EXERCISE PROMPT: From the data that follows, print exactly the lines starting at the one containing "the result. -/" and ending at the one containing "let s1 := s.modCl"; include both of them and nothing more.

=== RECORDS SHOWN ===

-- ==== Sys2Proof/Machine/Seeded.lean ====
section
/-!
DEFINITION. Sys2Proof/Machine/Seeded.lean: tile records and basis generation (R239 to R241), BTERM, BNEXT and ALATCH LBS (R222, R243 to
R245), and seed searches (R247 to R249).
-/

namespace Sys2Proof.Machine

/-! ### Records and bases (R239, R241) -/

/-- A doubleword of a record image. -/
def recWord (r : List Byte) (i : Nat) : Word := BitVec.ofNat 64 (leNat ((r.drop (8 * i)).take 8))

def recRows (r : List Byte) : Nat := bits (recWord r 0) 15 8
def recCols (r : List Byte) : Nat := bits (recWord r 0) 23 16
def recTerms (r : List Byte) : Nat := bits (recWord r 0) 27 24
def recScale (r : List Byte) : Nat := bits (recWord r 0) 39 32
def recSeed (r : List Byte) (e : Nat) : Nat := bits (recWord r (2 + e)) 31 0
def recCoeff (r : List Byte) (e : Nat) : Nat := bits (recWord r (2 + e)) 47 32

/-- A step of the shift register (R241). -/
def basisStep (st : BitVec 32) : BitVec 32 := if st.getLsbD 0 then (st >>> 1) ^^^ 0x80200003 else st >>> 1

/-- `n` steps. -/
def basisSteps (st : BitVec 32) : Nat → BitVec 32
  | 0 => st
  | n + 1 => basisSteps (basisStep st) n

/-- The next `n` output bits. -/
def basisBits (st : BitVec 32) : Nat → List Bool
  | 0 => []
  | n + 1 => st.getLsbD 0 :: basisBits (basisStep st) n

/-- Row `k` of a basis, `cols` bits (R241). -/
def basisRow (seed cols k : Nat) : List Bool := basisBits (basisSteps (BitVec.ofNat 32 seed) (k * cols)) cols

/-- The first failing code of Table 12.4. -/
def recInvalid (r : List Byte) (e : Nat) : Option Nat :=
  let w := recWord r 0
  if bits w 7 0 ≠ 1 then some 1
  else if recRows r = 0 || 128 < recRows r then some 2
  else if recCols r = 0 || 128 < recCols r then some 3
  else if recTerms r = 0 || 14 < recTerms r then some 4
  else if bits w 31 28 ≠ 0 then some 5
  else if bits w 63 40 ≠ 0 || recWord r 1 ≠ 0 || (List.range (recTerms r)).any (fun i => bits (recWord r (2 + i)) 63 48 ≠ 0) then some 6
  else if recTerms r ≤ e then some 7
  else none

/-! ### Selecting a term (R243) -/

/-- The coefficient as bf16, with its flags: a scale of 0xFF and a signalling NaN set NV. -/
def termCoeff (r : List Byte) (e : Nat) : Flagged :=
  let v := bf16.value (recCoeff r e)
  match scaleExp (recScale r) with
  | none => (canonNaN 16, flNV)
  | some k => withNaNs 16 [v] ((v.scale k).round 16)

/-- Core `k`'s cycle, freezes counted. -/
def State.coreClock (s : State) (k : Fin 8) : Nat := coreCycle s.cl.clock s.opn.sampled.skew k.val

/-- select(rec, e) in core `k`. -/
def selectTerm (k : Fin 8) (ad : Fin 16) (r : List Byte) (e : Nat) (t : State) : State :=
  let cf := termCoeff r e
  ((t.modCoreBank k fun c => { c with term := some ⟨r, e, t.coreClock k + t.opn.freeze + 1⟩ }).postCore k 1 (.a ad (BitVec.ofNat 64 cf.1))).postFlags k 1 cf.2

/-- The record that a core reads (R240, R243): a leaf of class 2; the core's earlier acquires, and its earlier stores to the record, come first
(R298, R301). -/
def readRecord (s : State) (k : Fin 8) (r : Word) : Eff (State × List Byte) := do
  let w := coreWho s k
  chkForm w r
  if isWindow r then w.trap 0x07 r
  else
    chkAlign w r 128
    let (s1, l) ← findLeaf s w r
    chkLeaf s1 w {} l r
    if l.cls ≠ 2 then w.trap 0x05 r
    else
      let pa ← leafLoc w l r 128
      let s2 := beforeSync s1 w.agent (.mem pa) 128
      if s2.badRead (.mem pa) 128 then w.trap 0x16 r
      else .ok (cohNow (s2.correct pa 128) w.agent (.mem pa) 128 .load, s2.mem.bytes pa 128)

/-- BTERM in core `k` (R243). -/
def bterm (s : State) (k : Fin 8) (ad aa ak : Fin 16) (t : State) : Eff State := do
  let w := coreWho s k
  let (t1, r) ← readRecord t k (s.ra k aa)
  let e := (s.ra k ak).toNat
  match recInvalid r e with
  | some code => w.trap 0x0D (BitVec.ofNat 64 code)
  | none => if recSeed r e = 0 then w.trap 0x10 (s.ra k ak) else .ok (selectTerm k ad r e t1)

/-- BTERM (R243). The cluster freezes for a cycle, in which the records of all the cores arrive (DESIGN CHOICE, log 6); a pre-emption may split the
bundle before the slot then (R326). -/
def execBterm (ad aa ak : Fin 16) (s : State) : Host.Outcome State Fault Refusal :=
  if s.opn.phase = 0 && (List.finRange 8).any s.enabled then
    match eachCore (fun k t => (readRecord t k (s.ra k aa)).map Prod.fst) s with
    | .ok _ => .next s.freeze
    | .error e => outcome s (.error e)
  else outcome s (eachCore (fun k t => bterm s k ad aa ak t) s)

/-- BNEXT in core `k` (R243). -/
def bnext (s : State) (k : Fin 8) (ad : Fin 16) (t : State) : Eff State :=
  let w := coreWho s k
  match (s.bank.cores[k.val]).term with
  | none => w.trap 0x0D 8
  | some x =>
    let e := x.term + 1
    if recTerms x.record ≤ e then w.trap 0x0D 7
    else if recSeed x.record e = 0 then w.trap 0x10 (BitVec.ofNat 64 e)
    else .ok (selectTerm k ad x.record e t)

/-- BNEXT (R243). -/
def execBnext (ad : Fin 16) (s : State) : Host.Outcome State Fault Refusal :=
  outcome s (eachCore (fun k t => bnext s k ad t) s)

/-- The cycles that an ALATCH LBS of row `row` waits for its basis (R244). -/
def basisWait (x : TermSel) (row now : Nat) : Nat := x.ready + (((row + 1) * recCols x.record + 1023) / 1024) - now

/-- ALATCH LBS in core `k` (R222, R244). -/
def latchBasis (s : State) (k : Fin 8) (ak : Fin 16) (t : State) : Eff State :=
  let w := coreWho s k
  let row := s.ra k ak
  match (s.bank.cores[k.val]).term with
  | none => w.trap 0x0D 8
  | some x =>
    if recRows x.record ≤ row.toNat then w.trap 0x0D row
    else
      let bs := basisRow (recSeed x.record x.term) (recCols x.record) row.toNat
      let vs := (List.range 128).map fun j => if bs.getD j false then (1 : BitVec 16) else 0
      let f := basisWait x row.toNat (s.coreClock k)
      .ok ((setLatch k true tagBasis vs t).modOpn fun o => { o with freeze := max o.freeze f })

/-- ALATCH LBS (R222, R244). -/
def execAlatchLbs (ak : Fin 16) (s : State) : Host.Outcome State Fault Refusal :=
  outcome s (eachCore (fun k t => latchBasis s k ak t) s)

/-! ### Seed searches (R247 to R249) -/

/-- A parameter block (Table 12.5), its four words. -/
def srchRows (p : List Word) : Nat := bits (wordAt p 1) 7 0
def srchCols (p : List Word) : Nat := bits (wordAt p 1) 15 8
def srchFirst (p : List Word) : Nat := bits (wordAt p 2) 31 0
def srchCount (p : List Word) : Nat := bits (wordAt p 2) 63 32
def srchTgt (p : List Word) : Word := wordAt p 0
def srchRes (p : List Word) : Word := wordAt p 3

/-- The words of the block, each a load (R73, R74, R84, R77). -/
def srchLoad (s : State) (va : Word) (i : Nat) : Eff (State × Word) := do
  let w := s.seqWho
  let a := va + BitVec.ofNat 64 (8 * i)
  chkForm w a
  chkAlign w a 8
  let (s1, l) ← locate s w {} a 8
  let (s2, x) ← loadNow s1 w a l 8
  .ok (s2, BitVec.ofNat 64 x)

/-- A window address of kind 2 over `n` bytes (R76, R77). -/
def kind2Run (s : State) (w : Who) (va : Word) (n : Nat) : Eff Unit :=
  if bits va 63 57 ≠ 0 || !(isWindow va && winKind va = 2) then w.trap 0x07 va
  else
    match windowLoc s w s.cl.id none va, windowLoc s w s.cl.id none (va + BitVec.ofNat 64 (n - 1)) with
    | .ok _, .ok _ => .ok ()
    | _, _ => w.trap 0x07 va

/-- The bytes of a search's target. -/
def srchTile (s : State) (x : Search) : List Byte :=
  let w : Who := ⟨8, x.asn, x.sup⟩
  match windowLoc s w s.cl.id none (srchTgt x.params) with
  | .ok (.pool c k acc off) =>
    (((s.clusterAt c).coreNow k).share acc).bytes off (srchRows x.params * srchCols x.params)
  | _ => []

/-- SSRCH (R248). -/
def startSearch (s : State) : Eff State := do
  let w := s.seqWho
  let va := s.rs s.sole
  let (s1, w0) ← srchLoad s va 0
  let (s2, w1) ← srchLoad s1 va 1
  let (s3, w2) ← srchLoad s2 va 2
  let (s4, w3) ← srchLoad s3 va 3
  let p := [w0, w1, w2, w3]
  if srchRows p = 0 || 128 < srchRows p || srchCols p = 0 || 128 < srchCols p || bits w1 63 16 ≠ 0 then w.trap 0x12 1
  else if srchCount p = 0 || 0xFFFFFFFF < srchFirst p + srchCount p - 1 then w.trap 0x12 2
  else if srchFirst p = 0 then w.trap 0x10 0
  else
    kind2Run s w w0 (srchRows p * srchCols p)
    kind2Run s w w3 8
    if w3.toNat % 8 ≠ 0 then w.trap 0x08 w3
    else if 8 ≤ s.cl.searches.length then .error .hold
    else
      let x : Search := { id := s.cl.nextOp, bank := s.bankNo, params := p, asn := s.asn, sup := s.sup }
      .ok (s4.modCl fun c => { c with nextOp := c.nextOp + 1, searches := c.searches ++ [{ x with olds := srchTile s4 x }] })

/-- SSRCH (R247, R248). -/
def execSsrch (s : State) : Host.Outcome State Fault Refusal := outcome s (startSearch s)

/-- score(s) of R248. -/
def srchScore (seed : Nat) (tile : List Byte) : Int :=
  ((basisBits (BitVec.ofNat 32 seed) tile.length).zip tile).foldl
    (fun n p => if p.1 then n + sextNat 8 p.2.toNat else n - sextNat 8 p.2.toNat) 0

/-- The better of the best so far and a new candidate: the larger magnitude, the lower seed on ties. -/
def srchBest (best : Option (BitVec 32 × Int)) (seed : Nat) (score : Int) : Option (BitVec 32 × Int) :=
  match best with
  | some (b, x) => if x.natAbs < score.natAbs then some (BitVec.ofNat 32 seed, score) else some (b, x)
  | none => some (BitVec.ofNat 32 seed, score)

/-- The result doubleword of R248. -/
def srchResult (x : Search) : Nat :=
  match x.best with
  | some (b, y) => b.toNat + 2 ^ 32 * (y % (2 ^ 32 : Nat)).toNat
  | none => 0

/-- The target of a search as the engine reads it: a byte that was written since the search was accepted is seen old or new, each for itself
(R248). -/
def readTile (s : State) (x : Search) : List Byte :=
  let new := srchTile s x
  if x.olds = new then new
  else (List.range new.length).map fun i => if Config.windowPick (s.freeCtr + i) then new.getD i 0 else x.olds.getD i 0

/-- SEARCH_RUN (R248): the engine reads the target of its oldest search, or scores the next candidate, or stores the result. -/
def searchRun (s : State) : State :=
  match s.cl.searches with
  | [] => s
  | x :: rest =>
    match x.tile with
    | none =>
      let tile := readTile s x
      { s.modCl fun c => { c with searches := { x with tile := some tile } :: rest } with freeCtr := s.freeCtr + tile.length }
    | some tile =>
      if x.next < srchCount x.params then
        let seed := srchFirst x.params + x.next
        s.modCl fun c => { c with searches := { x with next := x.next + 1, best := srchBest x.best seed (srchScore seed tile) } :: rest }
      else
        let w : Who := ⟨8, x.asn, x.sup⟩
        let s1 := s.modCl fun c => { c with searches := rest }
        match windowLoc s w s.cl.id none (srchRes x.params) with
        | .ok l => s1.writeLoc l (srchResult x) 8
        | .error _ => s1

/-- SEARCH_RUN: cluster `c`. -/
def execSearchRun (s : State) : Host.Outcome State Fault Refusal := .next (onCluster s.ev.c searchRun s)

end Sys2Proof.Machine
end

===
=== RECORDS SHOWN ===

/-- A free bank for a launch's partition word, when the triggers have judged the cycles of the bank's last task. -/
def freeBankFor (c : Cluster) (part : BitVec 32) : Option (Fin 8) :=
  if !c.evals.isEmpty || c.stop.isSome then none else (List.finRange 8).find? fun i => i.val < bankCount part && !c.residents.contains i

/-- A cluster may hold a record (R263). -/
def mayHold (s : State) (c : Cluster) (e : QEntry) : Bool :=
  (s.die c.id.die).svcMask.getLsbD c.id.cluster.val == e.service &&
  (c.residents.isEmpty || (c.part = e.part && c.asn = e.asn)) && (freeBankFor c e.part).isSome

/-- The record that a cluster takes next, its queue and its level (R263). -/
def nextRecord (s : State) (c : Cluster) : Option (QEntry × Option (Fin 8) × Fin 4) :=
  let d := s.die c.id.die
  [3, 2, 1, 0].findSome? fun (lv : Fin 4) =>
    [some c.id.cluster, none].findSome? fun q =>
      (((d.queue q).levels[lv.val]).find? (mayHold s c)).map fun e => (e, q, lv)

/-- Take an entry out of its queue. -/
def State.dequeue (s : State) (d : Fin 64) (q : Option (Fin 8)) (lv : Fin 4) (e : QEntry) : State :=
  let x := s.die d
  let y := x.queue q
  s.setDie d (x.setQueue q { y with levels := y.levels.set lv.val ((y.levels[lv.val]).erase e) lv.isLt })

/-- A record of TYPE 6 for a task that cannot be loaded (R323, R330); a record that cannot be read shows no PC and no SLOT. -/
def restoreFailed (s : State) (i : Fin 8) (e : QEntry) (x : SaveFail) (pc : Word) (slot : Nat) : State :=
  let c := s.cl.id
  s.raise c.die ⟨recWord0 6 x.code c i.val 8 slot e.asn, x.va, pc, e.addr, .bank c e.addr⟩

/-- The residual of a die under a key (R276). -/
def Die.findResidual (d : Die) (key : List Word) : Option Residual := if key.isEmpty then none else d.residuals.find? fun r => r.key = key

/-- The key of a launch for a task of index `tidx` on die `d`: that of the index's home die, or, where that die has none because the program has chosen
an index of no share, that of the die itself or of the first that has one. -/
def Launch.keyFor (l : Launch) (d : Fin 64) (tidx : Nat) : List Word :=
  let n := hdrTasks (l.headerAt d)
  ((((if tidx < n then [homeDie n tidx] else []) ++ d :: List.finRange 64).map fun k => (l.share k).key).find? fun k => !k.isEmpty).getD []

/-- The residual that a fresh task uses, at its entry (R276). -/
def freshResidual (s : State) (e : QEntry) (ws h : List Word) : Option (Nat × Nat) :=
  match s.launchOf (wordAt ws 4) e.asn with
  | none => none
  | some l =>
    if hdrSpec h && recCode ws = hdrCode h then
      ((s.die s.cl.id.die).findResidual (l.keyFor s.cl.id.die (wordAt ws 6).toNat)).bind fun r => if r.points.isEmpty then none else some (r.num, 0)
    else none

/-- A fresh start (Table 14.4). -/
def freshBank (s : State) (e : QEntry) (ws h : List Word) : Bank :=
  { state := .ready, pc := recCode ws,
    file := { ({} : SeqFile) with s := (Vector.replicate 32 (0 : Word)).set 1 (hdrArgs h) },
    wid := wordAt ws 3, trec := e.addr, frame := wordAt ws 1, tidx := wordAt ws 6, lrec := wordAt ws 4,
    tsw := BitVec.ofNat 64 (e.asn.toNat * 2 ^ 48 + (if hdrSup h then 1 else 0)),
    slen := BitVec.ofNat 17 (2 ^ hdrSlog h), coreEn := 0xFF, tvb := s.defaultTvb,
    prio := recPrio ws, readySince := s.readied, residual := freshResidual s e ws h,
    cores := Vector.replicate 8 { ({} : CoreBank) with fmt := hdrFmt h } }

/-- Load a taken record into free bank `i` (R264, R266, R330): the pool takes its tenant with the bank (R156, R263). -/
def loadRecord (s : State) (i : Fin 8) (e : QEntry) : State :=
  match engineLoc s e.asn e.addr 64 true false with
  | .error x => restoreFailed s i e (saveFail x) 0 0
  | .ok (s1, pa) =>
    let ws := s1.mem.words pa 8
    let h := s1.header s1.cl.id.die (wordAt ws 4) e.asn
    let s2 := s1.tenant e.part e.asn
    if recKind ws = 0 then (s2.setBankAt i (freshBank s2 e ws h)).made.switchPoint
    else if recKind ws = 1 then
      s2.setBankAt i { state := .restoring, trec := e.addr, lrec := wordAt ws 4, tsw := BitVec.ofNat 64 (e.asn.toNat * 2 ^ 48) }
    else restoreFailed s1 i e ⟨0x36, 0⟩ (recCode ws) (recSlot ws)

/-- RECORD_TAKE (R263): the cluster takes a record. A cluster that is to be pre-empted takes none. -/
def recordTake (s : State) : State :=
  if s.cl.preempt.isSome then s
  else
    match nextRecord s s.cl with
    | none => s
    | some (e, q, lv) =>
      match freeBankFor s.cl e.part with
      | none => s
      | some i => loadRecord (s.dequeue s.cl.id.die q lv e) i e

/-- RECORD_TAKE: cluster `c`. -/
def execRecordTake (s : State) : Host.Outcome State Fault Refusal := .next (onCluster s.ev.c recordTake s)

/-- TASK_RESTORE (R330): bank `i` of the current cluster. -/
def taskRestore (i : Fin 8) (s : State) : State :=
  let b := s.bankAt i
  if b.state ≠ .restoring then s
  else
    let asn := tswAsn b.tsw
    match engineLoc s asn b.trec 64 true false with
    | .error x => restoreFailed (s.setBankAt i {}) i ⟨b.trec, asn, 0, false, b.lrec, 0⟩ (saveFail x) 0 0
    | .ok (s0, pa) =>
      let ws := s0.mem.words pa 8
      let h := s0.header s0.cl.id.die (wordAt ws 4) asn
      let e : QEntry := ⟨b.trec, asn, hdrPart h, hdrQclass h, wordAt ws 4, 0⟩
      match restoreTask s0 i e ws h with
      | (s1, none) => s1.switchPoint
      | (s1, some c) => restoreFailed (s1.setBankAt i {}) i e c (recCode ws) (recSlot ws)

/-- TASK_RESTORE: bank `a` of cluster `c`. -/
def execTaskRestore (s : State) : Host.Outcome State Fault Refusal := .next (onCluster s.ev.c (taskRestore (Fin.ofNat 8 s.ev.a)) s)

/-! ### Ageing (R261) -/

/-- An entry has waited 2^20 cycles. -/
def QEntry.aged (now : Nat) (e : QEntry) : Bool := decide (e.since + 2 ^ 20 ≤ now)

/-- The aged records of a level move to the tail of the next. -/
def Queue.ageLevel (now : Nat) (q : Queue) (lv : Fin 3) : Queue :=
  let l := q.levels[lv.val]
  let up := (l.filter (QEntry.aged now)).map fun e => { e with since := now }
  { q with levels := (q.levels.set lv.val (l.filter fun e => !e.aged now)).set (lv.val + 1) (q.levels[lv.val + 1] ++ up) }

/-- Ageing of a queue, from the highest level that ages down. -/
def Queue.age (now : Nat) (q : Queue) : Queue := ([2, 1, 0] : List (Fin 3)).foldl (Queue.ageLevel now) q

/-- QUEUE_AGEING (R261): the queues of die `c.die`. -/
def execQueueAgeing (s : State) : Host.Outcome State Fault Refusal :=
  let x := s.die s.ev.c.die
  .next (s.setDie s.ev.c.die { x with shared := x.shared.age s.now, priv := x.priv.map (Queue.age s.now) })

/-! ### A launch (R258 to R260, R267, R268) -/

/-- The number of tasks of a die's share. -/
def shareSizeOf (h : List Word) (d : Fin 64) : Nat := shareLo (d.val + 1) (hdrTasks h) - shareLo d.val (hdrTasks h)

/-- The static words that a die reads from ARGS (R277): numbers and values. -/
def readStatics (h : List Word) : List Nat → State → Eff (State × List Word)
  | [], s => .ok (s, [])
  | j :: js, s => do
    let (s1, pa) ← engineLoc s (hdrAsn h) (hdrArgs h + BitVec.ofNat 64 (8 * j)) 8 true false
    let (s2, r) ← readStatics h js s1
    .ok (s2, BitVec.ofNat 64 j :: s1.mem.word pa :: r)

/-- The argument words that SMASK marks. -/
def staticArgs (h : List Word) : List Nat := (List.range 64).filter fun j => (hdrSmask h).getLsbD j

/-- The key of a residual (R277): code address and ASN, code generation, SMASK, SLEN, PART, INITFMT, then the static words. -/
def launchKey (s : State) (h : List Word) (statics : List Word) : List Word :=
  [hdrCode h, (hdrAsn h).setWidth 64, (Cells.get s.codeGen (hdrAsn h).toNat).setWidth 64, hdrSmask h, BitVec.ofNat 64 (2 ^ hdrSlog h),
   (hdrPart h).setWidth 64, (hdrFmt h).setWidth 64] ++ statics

===

COMPLETED EXERCISE:
/-- SEARCH_RUN (R248): the engine reads the target of its oldest search, or scores the next candidate, or stores the result. -/
def searchRun (s : State) : State :=
  match s.cl.searches with
  | [] => s
  | x :: rest =>
    match x.tile with
    | none =>
      let tile := readTile s x
      { s.modCl fun c => { c with searches := { x with tile := some tile } :: rest } with freeCtr := s.freeCtr + tile.length }
    | some tile =>
      if x.next < srchCount x.params then
        let seed := srchFirst x.params + x.next
        s.modCl fun c => { c with searches := { x with next := x.next + 1, best := srchBest x.best seed (srchScore seed tile) } :: rest }
      else
        let w : Who := ⟨8, x.asn, x.sup⟩
        let s1 := s.modCl fun c => { c with searches := rest }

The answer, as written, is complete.